But something doesn't make sense to me.
The Bab was supposed to prepare humanity for Baha'u'llah. Let's estimate that the world population in 1844 was 3 billion people. So he did not prepare humanity for the new message. He prepared his group of Bab'is. 7 years simply wasn't enough to envelop 3 billion people.
Am i missing something here? :confused:
 
It is common knowledge amoung Baha'is that The Bab prepared humanity for "He whom God shall make manifest".
But something doesn't make sense to me.
The Bab was supposed to prepare humanity for Baha'u'llah. Let's estimate that the world population in 1844 was 3 billion people. So he did not prepare humanity for the new message. He prepared his group of Bab'is. 7 years simply wasn't enough to envelop 3 billion people.
Am i missing something here? :confused:

John the Baptist also came to prepare the 'world' for Jesus Christ and he had less time. The reason that the Bab can be said to be preparing humanity for the coming of He Whom God Would Make Manifest is because for the very first time in the history of civilization technology made it possible for the world to communicate quickly--the invention of the telegraph. The first public demonstration took place the afternoon before the Bab made His declaration in Shiraz on May 23rd, 1844.

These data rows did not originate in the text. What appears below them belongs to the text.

/-- Addresses at both ends of the prefetched instruction, each storing form. -/
theorem witness_StoreIntoPrefetchedRefused :
    let s := ramAt 0xFF40#16 [(.r1, 0xFF42), (.r2, 0xFF45), (.r3, 0xFF46), (.r7, 0xFF47)]
    let u := ramAt 0x0100#16 [(.r7, 0x0108)]
    ¬s.ClearOfPrefetch 2#16 (s.reg .r1) ∧ ¬s.ClearOfPrefetch 4#16 (s.reg .r1 + 2#16) ∧
      ¬s.ClearOfPrefetch 2#16 (0xFF00#16 ||| (0x45#8).setWidth 16) ∧ ¬s.ClearOfPrefetch 4#16 0xFF47#16 ∧
      (Reg16.r3 ≠ .r7 ∧ ¬s.ClearOfPrefetch 2#16 (s.reg .r3 - 1#16)) ∧ ¬s.WordClearOfPrefetch 2#16 (s.reg .r2) ∧
      ¬s.WordClearOfPrefetch 4#16 (s.reg .r2 + 1#16) ∧ ¬s.WordClearOfPrefetch 4#16 0xFF44#16 ∧
      ¬s.WordClearOfPrefetch 2#16 (s.reg .r3 - 2#16) ∧
      (¬s.WordClearOfPrefetch 2#16 (s.reg .r7 - 2#16) ∧ s.chip.wordOk ((0xFF#8).setWidth 16) = true) ∧
      ¬u.WordClearOfPrefetch 4#16 (u.reg .r7 - 2#16) ∧ ¬s.ClearOfPrefetch 4#16 (s.reg .r2) ∧
      ¬s.ClearOfPrefetch 4#16 (0xFF00#16 ||| (0x44#8).setWidth 16) := by
  simp only [State.WordClearOfPrefetch, State.ClearOfPrefetch]
  constructorm* _ ∧ _ <;> decide +kernel

/-- A CCR with just the given C and H. -/
def ccrOf (c h : Bool) : Byte := (if h then 0x20#8 else 0x00#8) ||| (if c then 0x01#8 else 0x00#8)

/-- Every row of both tables is met, at the lower and at the upper end of its ranges. -/
theorem witness_DecimalAdjustInTable :
    ∀ row ∈ daaRows ++ dasRows,
      RowMatches (ccrOf row.1 row.2.2.1) (BitVec.ofNat 8 (16 * row.2.1.1 + row.2.2.2.1.1)) row ∧
        RowMatches (ccrOf row.1 row.2.2.1) (BitVec.ofNat 8 (16 * row.2.1.2 + row.2.2.2.1.2)) row := by
  simp only [RowMatches]
  decide +kernel

theorem witness_BcdAdditionIsDecimal :
    let s := ramAt 0x0100#16 [(.r0, 0x0099), (.r1, 0x0009)]
    (s.regB (.lo .r0)).toNat / 16 ≤ 9 ∧ (s.regB (.lo .r0)).toNat % 16 ≤ 9 ∧ (s.regB (.lo .r1)).toNat / 16 ≤ 9 ∧
      (s.regB (.lo .r1)).toNat % 16 ≤ 9 := by
  decide +kernel

/-- The largest quotient that fits, and divisor 1. -/
theorem witness_DivxuQuotientAndRemainder :
    let s := ramAt 0x0100#16 [(.r0, 0xFEFF), (.r1, 0x00FF), (.r2, 0x00FF), (.r3, 0x0001)]
    ((s.regB (.lo .r1)).toNat ≠ 0 ∧ (s.reg .r0).toNat / (s.regB (.lo .r1)).toNat ≤ 255) ∧
      ((s.regB (.lo .r3)).toNat ≠ 0 ∧ (s.reg .r2).toNat / (s.regB (.lo .r3)).toNat ≤ 255) := by
  decide +kernel

theorem witness_BitWritesInMemory :
    let s := ramAt 0x0100#16 [(.r1, 0x0108)]
    s.ClearOfPrefetch 4#16 (s.reg .r1) ∧ s.ClearOfPrefetch 4#16 (0xFF00#16 ||| (0x00#8).setWidth 16) := by
  simp only [State.ClearOfPrefetch]
  decide +kernel

/-- Two flag registers between them meet every condition and its opposite. -/
theorem witness_ConditionalBranches :
    (CCR.n 0x08#8 = true ∧ CCR.z 0x08#8 = false ∧ CCR.v 0x08#8 = false ∧ CCR.c 0x08#8 = false) ∧
      (CCR.n 0x07#8 = false ∧ CCR.z 0x07#8 = true ∧ CCR.v 0x07#8 = true ∧ CCR.c 0x07#8 = true) := by
  decide

theorem witness_Jumps_and_Calls :
    let s := mapAt 0x0100#16 [(.r7, 0x8002)]
    let m := mapAt 0x0100#16 [(.r7, 0x0106)]
    s.chip.wordOk ((0x3F#8).setWidth 16) = true ∧ s.chip.wordOk ((0xFF#8).setWidth 16) = true ∧ s.CanPush 2#16 ∧
      s.CanPush 4#16 ∧ m.CanPush 2#16 := by
  simp only [State.CanPush, State.WordClearOfPrefetch, State.ClearOfPrefetch]
  decide +kernel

Wire communications was the breakthrough for instantaneous world communication, by the time Abdu'l Baha set sail for New York from London, the world knew from the RMS Carnatic that the Titanic had been lost, by undersea cable and wireless transmission the morning after it happened.

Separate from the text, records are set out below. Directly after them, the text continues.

-- ==== Sys2Proof/Machine/RegMap.lean ====
section
/-! DEFINITION. Every register of the register region and every field, as the register tables of spec/ give them
(R6, R40, R50, R72, R110, R134, R149, R180, R205, R224, R242, R259, R291, R292, R383, R402, R431, R432, R457, R468,
R489, R490, R509, R535, R548, R554), at the bases of R551 and the strides of R555. -/
namespace Sys2Proof.Machine

/-- A register family: absolute address of instance (0, 0), instances and strides of two indices, reset value. -/
structure Reg where
  base : Nat
  n1 : Nat
  s1 : Nat
  n2 : Nat
  s2 : Nat
  reset : Nat
  deriving DecidableEq, Repr

/-- A field of a register family: lowest bit and width. -/
structure Fld where
  reg : Reg
  lo : Nat
  len : Nat
  deriving DecidableEq, Repr

/-- A row of the access tables: which bits of the register have which access code of R9. -/
structure RegRow where
  reg : Reg
  rw : Nat
  ro : Nat
  w1c : Nat
  w1s : Nat
  wo : Nat
  rc : Nat
  rwc : Nat
  deriving DecidableEq, Repr

namespace R
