-- ==== Sys2Proof/Machine/Shipped.lean ====
section
/-! DEFINITION. What a byte of memory that nothing has written reads as: the option pages as shipped (R517), zero
elsewhere. -/
namespace Sys2Proof.Machine

/-- The option page as shipped: (offset, bytes, value), every other byte zero (R517, R458). The CRC fields are those of the
page. Band table, SAFE and FMAX words are DESIGN CHOICE (R458 gives no value). Log 32. -/
def optFields : List (Nat × Nat × Nat) :=
  [(0, 2, 0x4f50),
   (2, 2, 0x1),
   (8, 4, 0x63f341b7),
   (12, 4, 0x61790e4d),
   (32, 4, 0x95125600),
   (36, 4, 0x4230),
   (40, 4, 0x8020200),
   (1028, 4, 0xa10),
   (1032, 4, 0x440),
   (1280, 4, 0x60),
   (1288, 4, 0x40064),
   (1296, 4, 0x4),
   (1300, 4, 0x3),
   (1304, 4, 0x1f800008),
   (1308, 4, 0x10),
   (1312, 4, 0x3),
   (1316, 4, 0x8000020),
   (1320, 4, 0x2),
   (1328, 4, 0x3f000004),
   (1332, 4, 0x2),
   (1340, 4, 0x3f000004),
   (1344, 4, 0x9d808e8),
   (1348, 4, 0x80000000),
   (1536, 4, 0x90),
   (1540, 4, 0x81c2e33f),
   (1544, 4, 0x40064),
   (1552, 4, 0x12600),
   (1556, 4, 0x3),
   (1560, 4, 0x424c00),
   (1564, 4, 0x93),
   (1568, 4, 0x3),
   (1572, 4, 0x1800126),
   (1576, 4, 0xa0),
   (1580, 4, 0x3),
   (1584, 4, 0x1400140),
   (1588, 4, 0x10),
   (1592, 4, 0x3),
   (1596, 4, 0xc000020),
   (1600, 4, 0xed20d68),
   (1604, 4, 0x80000000),
   (1792, 4, 0x64),
   (1800, 4, 0x40064),
   (1808, 4, 0x4),
   (1812, 4, 0x1),
   (1816, 4, 0x21000008),
   (1820, 4, 0x20),
   (1824, 4, 0x1),
   (1828, 4, 0x4400040),
   (1832, 4, 0x10),
   (1836, 4, 0x1),
   (1840, 4, 0x8400020),
   (1844, 4, 0x28),
   (1848, 4, 0x1),
   (1852, 4, 0x3800050),
   (1856, 4, 0xa410947),
   (1860, 4, 0x80000000),
   (2048, 4, 0x100),
   (2056, 4, 0x40064),
   (2064, 4, 0x4),
   (2068, 4, 0x3),
   (2072, 4, 0x54000008),
   (2076, 4, 0x10),
   (2080, 4, 0x3),
   (2084, 4, 0x15000020),
   (2088, 4, 0x2),
   (2096, 4, 0xa8000004),
   (2100, 4, 0x2),
   (2108, 4, 0xa8000004),
   (2112, 4, 0x1a4017c0),
   (2116, 4, 0x80000000)]

/-- Byte `o` of the option page as shipped. Log 32. -/
def optByte (o : Nat) : Byte :=
  match optFields.find? (fun f => f.1 ≤ o && o < f.1 + f.2.1) with
  | some f => BitVec.ofNat 8 (f.2.2 >>> (8 * (o - f.1)))
  | none => 0

/-- The byte an unlisted address reads as. Log 4. -/
def memDefault (a : Nat) : Byte :=
  if 0x100000000 ≤ a && a < 0x100002000 then optByte ((a - 0x100000000) % 4096) else 0

end Sys2Proof.Machine
end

Now we have telegraph and radio, sattelite and television, microwave transmission and radio telescopes exploring the universe. Before Morse none of that was evident, before Morse the Bab could not have claimed to prepare humanity.

Think symbology not literalism.

Regards,
Scott

P.S. by the way the Bab declared in 1844, was executed in 1850, He had less than seven years, but Jesus Christ only had three years.
 
John the Baptist also came to prepare the 'world' for Jesus Christ and he had less time. The reason that the Bab can be said to be preparing humanity for the coming of He Whom God Would Make Manifest is because for the very first time in the history of civilization technology made it possible for the world to communicate quickly--the invention of the telegraph. The first public demonstration took place the afternoon before the Bab made His declaration in Shiraz on May 23rd, 1844.

Wire communications was the breakthrough for instantaneous world communication, by the time Abdu'l Baha set sail for New York from London, the world knew from the RMS Carnatic that the Titanic had been lost, by undersea cable and wireless transmission the morning after it happened.

Now we have telegraph and radio, sattelite and television, microwave transmission and radio telescopes exploring the universe. Before Morse none of that was evident, before Morse the Bab could not have claimed to prepare humanity.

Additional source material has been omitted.